§ **TASK**: Your answer should be the lines below from the one holding "have := Buffer.length_remove_lt hf" through the one holding "(fun _ _ _ h e", copied exactly and with nothing else.

*** Opening SUPPLIED MATERIAL ***

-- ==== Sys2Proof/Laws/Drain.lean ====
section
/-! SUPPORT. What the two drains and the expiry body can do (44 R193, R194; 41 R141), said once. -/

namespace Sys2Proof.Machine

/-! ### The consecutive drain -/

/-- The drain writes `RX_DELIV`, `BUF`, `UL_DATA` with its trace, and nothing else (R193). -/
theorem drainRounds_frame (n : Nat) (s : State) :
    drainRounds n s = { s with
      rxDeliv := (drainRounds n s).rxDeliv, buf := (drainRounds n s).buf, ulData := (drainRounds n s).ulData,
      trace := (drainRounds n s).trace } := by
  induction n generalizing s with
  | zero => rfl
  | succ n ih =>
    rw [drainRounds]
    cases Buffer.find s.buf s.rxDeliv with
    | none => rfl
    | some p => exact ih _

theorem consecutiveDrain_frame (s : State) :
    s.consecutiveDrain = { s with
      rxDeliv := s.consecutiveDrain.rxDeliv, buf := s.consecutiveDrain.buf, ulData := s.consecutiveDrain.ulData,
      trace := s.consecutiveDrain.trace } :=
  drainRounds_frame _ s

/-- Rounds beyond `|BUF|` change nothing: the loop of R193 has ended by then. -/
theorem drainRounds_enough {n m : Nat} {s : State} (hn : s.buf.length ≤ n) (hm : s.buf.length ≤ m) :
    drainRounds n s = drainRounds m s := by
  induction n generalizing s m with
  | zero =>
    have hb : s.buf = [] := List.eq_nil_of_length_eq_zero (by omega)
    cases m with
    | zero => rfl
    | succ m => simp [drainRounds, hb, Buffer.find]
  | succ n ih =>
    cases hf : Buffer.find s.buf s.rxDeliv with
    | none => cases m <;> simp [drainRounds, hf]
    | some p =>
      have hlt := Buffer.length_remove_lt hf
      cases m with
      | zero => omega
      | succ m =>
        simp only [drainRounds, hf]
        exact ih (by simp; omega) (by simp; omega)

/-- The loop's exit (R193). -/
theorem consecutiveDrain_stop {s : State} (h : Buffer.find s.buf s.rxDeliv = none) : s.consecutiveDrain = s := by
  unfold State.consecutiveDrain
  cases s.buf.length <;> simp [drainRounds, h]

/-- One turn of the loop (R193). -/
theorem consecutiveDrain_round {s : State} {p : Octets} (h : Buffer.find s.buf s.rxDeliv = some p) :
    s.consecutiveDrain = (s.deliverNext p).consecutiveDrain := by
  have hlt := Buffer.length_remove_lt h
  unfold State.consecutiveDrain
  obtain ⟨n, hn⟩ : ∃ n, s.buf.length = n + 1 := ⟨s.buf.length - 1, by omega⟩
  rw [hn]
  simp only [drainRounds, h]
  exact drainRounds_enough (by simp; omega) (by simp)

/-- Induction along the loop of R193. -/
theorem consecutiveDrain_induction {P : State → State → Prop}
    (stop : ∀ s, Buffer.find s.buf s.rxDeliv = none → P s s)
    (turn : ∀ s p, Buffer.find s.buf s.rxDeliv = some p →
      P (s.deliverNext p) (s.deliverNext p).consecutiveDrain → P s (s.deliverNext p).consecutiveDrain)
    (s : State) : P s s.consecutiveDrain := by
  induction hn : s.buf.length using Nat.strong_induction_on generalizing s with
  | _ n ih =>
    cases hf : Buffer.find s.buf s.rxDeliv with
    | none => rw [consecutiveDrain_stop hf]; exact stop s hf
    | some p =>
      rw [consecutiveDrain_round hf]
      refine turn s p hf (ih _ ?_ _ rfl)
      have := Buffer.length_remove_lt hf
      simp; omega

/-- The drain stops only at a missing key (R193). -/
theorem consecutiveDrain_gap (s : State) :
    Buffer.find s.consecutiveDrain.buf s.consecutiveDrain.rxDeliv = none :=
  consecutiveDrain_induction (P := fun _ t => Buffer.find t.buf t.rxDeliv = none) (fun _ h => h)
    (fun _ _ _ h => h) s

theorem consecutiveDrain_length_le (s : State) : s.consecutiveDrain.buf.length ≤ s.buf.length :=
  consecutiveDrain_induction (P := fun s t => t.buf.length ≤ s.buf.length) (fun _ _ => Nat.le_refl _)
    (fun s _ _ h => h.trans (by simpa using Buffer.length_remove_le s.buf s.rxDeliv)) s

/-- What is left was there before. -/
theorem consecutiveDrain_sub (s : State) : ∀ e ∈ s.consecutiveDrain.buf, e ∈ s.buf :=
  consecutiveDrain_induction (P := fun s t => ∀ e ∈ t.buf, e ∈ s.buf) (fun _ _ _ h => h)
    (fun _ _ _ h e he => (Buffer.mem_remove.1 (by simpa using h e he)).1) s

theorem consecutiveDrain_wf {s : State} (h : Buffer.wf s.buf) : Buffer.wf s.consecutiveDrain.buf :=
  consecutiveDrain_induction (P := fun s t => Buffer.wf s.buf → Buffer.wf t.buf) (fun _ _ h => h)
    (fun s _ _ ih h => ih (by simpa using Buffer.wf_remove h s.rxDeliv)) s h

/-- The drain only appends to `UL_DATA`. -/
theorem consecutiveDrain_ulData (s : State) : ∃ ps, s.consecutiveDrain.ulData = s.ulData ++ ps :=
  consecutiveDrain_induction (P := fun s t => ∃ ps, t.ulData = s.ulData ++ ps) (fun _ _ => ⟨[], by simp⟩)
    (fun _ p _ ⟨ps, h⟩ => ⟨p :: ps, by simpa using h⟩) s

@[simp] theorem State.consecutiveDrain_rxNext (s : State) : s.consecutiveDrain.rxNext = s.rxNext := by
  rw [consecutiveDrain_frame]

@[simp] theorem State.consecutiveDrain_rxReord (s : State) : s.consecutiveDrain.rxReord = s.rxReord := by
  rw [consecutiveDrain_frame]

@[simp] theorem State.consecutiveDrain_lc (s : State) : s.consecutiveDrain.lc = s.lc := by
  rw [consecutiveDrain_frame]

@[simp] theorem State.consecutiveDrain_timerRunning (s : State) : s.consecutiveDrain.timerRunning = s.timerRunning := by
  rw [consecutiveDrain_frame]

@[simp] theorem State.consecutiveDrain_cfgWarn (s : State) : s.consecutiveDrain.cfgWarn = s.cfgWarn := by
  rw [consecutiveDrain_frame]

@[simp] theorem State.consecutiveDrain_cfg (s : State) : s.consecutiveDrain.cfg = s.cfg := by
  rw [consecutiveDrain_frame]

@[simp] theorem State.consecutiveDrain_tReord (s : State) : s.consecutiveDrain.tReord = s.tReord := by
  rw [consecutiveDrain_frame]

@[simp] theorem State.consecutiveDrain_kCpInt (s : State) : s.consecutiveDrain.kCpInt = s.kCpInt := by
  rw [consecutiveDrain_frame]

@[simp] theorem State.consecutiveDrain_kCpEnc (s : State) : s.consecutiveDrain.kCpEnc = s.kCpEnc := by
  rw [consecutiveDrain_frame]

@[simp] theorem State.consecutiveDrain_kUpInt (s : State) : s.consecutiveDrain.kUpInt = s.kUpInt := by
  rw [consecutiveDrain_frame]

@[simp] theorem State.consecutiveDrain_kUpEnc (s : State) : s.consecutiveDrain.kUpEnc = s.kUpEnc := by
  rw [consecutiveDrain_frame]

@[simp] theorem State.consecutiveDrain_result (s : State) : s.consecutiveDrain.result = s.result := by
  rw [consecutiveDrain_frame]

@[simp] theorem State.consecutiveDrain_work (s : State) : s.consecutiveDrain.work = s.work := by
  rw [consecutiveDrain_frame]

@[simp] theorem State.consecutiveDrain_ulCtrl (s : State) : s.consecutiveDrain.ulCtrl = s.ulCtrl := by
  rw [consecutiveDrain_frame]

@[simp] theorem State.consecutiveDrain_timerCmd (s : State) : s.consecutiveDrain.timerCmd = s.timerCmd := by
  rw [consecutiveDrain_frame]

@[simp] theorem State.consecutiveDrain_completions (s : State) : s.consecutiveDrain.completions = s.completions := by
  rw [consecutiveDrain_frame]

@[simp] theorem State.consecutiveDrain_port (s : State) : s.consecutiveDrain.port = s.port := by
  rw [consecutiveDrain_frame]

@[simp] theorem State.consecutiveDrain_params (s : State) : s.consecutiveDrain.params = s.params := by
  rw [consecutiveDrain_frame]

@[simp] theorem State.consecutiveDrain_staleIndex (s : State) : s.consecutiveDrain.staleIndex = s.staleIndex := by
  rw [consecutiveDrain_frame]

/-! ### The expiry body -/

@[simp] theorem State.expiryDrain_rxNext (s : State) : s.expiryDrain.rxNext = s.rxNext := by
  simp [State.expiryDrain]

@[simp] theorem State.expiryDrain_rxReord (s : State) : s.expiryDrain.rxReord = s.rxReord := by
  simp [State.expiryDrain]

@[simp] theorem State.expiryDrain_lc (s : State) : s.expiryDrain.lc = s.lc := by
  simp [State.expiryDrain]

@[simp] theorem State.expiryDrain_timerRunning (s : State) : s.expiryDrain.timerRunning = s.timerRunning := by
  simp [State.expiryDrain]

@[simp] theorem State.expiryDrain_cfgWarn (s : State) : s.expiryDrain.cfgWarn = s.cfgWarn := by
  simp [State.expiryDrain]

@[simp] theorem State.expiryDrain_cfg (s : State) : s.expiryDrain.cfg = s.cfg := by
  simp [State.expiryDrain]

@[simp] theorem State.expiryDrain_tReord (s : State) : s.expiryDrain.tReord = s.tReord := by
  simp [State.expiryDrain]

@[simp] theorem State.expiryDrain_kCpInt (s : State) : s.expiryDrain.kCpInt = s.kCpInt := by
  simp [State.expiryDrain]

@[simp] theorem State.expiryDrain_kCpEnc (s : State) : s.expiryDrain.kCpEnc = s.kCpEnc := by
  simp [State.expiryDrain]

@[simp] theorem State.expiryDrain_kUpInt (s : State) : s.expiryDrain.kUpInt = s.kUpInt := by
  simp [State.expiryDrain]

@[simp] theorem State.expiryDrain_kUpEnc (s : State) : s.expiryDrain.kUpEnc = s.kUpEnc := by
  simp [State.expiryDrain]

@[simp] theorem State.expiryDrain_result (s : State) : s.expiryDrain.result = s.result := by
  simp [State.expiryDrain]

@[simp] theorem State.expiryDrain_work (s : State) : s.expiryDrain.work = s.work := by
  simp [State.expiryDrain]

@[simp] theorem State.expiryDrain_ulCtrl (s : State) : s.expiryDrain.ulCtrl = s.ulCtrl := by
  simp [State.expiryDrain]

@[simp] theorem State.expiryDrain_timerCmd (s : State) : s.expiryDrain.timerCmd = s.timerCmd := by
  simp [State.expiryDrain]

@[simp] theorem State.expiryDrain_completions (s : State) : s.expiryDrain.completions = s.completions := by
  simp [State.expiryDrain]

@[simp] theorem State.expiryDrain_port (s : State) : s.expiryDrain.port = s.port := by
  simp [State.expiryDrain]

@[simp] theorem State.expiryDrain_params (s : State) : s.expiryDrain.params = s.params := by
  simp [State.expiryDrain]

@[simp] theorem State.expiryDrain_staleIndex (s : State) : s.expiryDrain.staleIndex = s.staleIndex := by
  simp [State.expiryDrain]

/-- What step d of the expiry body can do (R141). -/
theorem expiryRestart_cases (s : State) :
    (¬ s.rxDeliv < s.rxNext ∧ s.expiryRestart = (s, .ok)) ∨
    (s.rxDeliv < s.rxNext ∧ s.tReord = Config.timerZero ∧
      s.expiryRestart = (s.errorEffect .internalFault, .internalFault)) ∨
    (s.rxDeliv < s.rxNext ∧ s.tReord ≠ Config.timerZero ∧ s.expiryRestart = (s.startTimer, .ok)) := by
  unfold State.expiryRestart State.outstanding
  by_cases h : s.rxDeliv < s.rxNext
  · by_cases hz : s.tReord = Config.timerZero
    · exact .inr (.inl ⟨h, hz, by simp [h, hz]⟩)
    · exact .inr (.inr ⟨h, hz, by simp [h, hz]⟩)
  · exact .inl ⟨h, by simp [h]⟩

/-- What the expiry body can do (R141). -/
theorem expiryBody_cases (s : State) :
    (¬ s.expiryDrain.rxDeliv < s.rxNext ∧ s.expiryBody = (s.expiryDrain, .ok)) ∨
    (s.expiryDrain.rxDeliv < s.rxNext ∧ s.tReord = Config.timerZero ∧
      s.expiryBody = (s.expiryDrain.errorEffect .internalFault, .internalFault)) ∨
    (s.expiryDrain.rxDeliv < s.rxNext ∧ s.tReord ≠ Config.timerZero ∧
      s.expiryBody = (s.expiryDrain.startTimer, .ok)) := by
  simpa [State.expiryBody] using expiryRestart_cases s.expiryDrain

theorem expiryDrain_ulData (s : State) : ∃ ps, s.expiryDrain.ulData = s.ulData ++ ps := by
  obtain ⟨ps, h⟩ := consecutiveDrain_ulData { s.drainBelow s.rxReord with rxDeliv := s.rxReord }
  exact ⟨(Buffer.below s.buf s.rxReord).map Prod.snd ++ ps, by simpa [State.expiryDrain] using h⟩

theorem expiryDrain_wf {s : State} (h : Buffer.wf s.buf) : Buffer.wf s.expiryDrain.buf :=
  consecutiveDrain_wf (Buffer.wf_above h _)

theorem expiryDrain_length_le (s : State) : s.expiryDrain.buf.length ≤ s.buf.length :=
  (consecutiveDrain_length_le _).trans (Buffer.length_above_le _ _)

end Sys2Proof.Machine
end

*** Closing SUPPLIED MATERIAL ***

§ **EXERCISE RESULT**:
      have := Buffer.length_remove_lt hf
      simp; omega

/-- The drain stops only at a missing key (R193). -/
theorem consecutiveDrain_gap (s : State) :
    Buffer.find s.consecutiveDrain.buf s.consecutiveDrain.rxDeliv = none :=
  consecutiveDrain_induction (P := fun _ t => Buffer.find t.buf t.rxDeliv = none) (fun _ h => h)
    (fun _ _ _ h => h) s

theorem consecutiveDrain_length_le (s : State) : s.consecutiveDrain.buf.length ≤ s.buf.length :=
  consecutiveDrain_induction (P := fun s t => t.buf.length ≤ s.buf.length) (fun _ _ => Nat.le_refl _)
    (fun s _ _ h => h.trans (by simpa using Buffer.length_remove_le s.buf s.rxDeliv)) s

/-- What is left was there before. -/
theorem consecutiveDrain_sub (s : State) : ∀ e ∈ s.consecutiveDrain.buf, e ∈ s.buf :=
  consecutiveDrain_induction (P := fun s t => ∀ e ∈ t.buf, e ∈ s.buf) (fun _ _ _ h => h)
    (fun _ _ _ h e he => (Buffer.mem_remove.1 (by simpa using h e he)).1) s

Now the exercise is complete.